In Eq. (4), the information related to the expression of the magnetic force (Eq. (2)), the gravitational force (Eq. (3)), and the geometry of the magnetic setup are collected. Finally, the Nikon D5600 camera (time-lapse mode, 1 frame per 20 s) was used to acquire image series of MagLev patterns (at a controlled temperature of 25 °C) of coronated-GO sample and Matlab (Mathworks, Portola Valley, CA, USA) scripts were applied for image processing. Briefly, for each frame, the vertical intensity profile was computed by averaging the recorded intensity over a region of interest containing the inner part of the cuvette. Then, after background subtraction, profiles were normalized to the maximum detected intensity over a reference window to avoid undesired effects due to exposure variations.

Statistical data analysis

A multivariate analysis was performed to classify healthy and PDAC-affected subjects. Briefly, the outcome from Maglev experiments, i.e., the height reached by the coronated-GO sample as soon as injected in the Maglev device (i.e., the ‘starting position’), was coupled to the circulating level of nutritional metabolites including glycemia, cholesterol, and triglycerides.
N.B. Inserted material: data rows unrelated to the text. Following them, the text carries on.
-- ==== Sys2Proof/Certificates/Slice0/Obligations.lean ====
section
/-! DEFINITION. The statements for the provers, file by file through the numbered rules of the spec. A write's response is
stated as `.ok d` for some `d`, because the spec gives a write's response no data. The draws (00_scope.md R19, R88) stay free:
a statement never rests on the value of one. -/

open Sys2Proof Sys2Proof.Machine

/-! ### Encoding (30_encoding.md) -/

/-- R121, R122, R127, R129: decoding the assembled word of a well-formed command gives the command back, whatever its
immediate; and a word that decodes is the assembled word of its command, which is well formed. So no bit of a word is dropped
and no two words stand for one command. -/
def Obligations.DecodeAndEncodeAgree : Prop :=
  (∀ i : Instr, i.wellFormed = true → decode (encode i) = .ok i) ∧
  ∀ (w : Word) (i : Instr), decode w = .ok i → encode i = w ∧ i.wellFormed = true

/-- R123: a word selects the command of a row of R122 exactly when `(w & mask) = match`, with the mask of the row's format
and match = o << 24; and its two examples. -/
def Obligations.WordSelectsRowByMaskAndMatch : Prop :=
  (∀ r ∈ opcodeMap, ∀ w : Word,
    decode w = .ok (r.make (w.extractLsb' 0 16)) ↔
      w &&& (match r.format with | .z => 0xFFFFFFFF#32 | .i => 0xFFFF0000#32 | .s => 0xFFFFFFFC#32) =
        r.opc.setWidth 32 <<< 24) ∧
  encode .encBlk = 0x60000000#32 ∧ encode (.roundf 0xABCD#16) = 0x5000ABCD#32

/-- R128, R127, R331: a word is illegal exactly when its OPC is unassigned, RSV is not 0, a Z-format IMM is not 0 or an
S-format IMM[15:2] is not 0; and the step that completes an illegal word sets ERR and ERRCODE 3, completes, and changes
nothing else. -/
def Obligations.IllegalWordsCompleteWithIllegalCmd : Prop :=
  (∀ w : Word, (∃ e, decode w = .error e) ↔
    (w.extractLsb' 24 8 ∉ [0x00#8, 0x01#8, 0x02#8, 0x03#8, 0x10#8, 0x20#8, 0x30#8, 0x31#8, 0x40#8, 0x41#8, 0x50#8,
        0x51#8, 0x52#8, 0x60#8, 0x61#8, 0x70#8, 0x71#8] ∨
      w.extractLsb' 16 8 ≠ 0#8 ∨
      (w.extractLsb' 24 8 ∈ [0x00#8, 0x01#8, 0x02#8, 0x20#8, 0x30#8, 0x31#8, 0x40#8, 0x41#8, 0x60#8, 0x61#8, 0x70#8,
        0x71#8] ∧ w.extractLsb' 0 16 ≠ 0#16) ∨
      (w.extractLsb' 24 8 = 0x03#8 ∧ w.extractLsb' 2 14 ≠ 0#14))) ∧
  ∀ (s : State) (w : Word) (e : Reject), nextTurn s = .engine → s.pend = some w → decode w = .error e →
    step s = .next
      { s with sched := s.sched.tail, pend := none, done := true, err := true, errCode := 3#4 }

/-- R133: the worked encodings, as words written out, with the source text of each (R129); and its two illegal words,
whose completion is ILLEGAL_CMD. -/
def Obligations.WorkedEncodings : Prop :=
  (assembleCmd ⟨"NOP", none⟩ = some 0x00000000#32 ∧ decode 0x00000000#32 = .ok .nop) ∧
  (assembleCmd ⟨"KEY_LOAD", none⟩ = some 0x01000000#32 ∧ decode 0x01000000#32 = .ok .keyLoad) ∧
  (assembleCmd ⟨"SBOX_LOAD", none⟩ = some 0x02000000#32 ∧ decode 0x02000000#32 = .ok .sboxLoad) ∧
  (assembleCmd ⟨"SBOX_RD.IHI", none⟩ = some 0x03000003#32 ∧ decode 0x03000003#32 = .ok (.sboxRd 3#16)) ∧
  (assembleCmd ⟨"ROTL16", some (-1)⟩ = some 0x1000FFFF#32 ∧ decode 0x1000FFFF#32 = .ok (.rotl16 0xFFFF#16)) ∧
  (assembleCmd ⟨"ROTL16", some 4⟩ = some 0x10000004#32 ∧ decode 0x10000004#32 = .ok (.rotl16 4#16)) ∧
  (assembleCmd ⟨"LFSR_STEP", none⟩ = some 0x20000000#32 ∧ decode 0x20000000#32 = .ok .lfsrStep) ∧
  (assembleCmd ⟨"SUBST", none⟩ = some 0x30000000#32 ∧ decode 0x30000000#32 = .ok .subst) ∧
  (assembleCmd ⟨"IPERM", none⟩ = some 0x41000000#32 ∧ decode 0x41000000#32 = .ok .iperm) ∧
  (assembleCmd ⟨"ROUNDF", some 0xABCD⟩ = some 0x5000ABCD#32 ∧ decode 0x5000ABCD#32 = .ok (.roundf 0xABCD#16)) ∧
  (assembleCmd ⟨"ENC_ROUND", some 0x1357⟩ = some 0x51001357#32 ∧ decode 0x51001357#32 = .ok (.encRound 0x1357#16)) ∧
  (assembleCmd ⟨"DEC_BLK", none⟩ = some 0x61000000#32 ∧ decode 0x61000000#32 = .ok .decBlk) ∧
  (assembleCmd ⟨"ENC_MSG", none⟩ = some 0x70000000#32 ∧ decode 0x70000000#32 = .ok .encMsg) ∧
  (assembleCmd ⟨"DEC_MSG", none⟩ = some 0x71000000#32 ∧ decode 0x71000000#32 = .ok .decMsg) ∧
  ∀ (s : State) (w : Word), w = 0x60000001#32 ∨ w = 0x60010000#32 → s.pend = some w →
    complete s = .next (failedWith 3#4 s)

/-! ### The step and the two agents (00_scope.md R15, 40_command_model.md) -/

/-- R151, R15: when the engine moves and a word is pending that decodes, the step is `exec` of the decoded command at the
state whose schedule has lost the event. The engine moves when its event is next on the schedule, or when none is left. -/
def Obligations.StepRunsTheDecodedCommand : Prop :=
  ∀ (s : State) (w : Word) (i : Instr), s.pend = some w → decode w = .ok i →
    (s.sched = [] ∨ ∃ rest, s.sched = .engine :: rest) →
      step s = exec i { s with sched := s.sched.tail }

/-- R130, R86: the host's events, by its next statement. An access is made, the script goes on, and the data of a read (0 with
a bus error) becomes the last read value; JBS and JBC jump on a bit of that value; HALT ends the script. The last three touch
nothing of the engine. -/
def Obligations.HostTurnsRunTheScript : Prop :=
  ∀ (s : State) (rest : List Turn), s.sched = .host :: rest →
    (∀ (t : State) (a : Access) (r : Response), s.host.script[s.host.pos]? = some (.access a) →
      busAccess a { s with sched := rest } = (r, t) →
        ∃ h : HostAgent, step s = .next { t with host := h } ∧ h.script = s.host.script ∧ h.pos = s.host.pos + 1 ∧
          h.resp = some r ∧ (a.write ≠ none → h.t = s.host.t) ∧
          (a.write = none → ∀ v, r = .ok v → h.t = v) ∧ (a.write = none → r = .busErr → h.t = 0#32)) ∧
    (∀ (n : Nat) (b : Fin 32), s.host.script[s.host.pos]? = some (.jbs n b) →
      step s = .next { s with sched := rest, host :=
        { s.host with pos := if s.host.t.getLsbD b = true then n else s.host.pos + 1 } }) ∧
    (∀ (n : Nat) (b : Fin 32), s.host.script[s.host.pos]? = some (.jbc n b) →
      step s = .next { s with sched := rest, host :=
        { s.host with pos := if s.host.t.getLsbD b = true then s.host.pos + 1 else n } }) ∧
    (s.host.script[s.host.pos]? = some .halt → step s = .next { s with sched := rest })

/-- R131: two host events at a WAIT leave the loop exactly when BUSY = 0, with bit 0 of `t` telling BUSY, and change nothing
of the engine. -/
def Obligations.WaitLoopsExactlyWhileBusy : Prop :=
  ∀ (s : State) (rest : List Turn), s.sched = .host :: .host :: rest →
    s.host.script[s.host.pos]? = some (.access ⟨32, 0x0004#16, none⟩) →
    s.host.script[s.host.pos + 1]? = some (.jbs s.host.pos 0) →
      ∃ t, core.run 2 s = .next t ∧ t = { s with sched := rest, host := t.host } ∧
        t.host.t.getLsbD 0 = s.pend.isSome ∧
        t.host.pos = if s.pend = none then s.host.pos + 2 else s.host.pos

/-- R150, R152: a CMD write while nothing is pending issues the word: PEND and LAST_CMD take it, DONE, ERR and ERRCODE are
cleared, nothing else changes, the response is OK, and BUSY reads 1 from then on, until the completion. While a command is
pending the write is dropped: CMD_OVR is set, the response is OK, nothing else changes. -/
def Obligations.CommandWriteIssuesOrIsDropped : Prop :=
  ∀ (s : State) (w : Word),
    (s.pend = none →
      ∃ d, busAccess ⟨32, 0x0000#16, some w⟩ s =
          (.ok d, { s with pend := some w, lastCmd := w, done := false, err := false, errCode := 0#4 }) ∧
        (statusWord { s with pend := some w, lastCmd := w, done := false, err := false, errCode := 0#4 }).getLsbD 0 = true) ∧
    (s.pend ≠ none → ∃ d, busAccess ⟨32, 0x0000#16, some w⟩ s = (.ok d, { s with cmdOvr := true }))

/-- R155: NOP, word 0x00000000, completes with no other effect; a host that issues it clears an error report, and leaves the
sticky flags. -/
def Obligations.NopClearsAnErrorReport : Prop :=
  decode 0x00000000#32 = .ok .nop ∧
  (∀ s : State, exec .nop s = .next { s with pend := none, done := true }) ∧
  ∀ s t : State, ∀ d, s.pend = none → busAccess ⟨32, 0x0000#16, some 0x00000000#32⟩ s = (.ok d, t) →
    complete t = .next { s with lastCmd := 0#32, done := true, err := false, errCode := 0#4 }

/-! ### Host accesses (20_memory.md, 10_state.md) -/

/-- R82, R86 items 1 to 3, R81: an access gets a bus error exactly when it is not 32 bits wide, is not aligned, is not
mapped, or writes a read-only target; and then no state changes. -/
def Obligations.BusErrorsAreExactlyThese : Prop :=
  ∀ (s : State) (a : Access),
    ((busAccess a s).1 = .busErr ↔
      (a.width ≠ 32 ∨ a.addr.toNat % 4 ≠ 0 ∨ ¬MappedAddress s.cfg a.addr.toNat ∨
        (a.write ≠ none ∧ ReadOnlyAddress a.addr.toNat))) ∧
    ((busAccess a s).1 = .busErr → (busAccess a s).2 = s)

/-- R87: while a command is pending, a write to ROUNDS, LFSR, DIN0, DIN1, MSG_LEN or the IBUF window is dropped: WR_IGN is
set, the response is OK, nothing else changes. -/
def Obligations.DataWritesWhileBusyAreDropped : Prop :=
  ∀ (s : State) (a : BitVec 16) (v : Word), s.pend ≠ none → a.toNat % 4 = 0 → DataAddress s.cfg a.toNat →
    ∃ d, busAccess ⟨32, a, some v⟩ s = (.ok d, { s with wrIgn := true })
ROC analysis was carried out to evaluate the classification ability of the test. ROC curves were obtained from the Linear Discriminant Analysis (LDA) performed for each coupling and by plotting the false-positive ratio (1 − specificity) vs the true-positive ratio (sensitivity). Statistical data analysis was performed with Matlab (MathWorks, Natick, MA, USA, Version R2022a) software.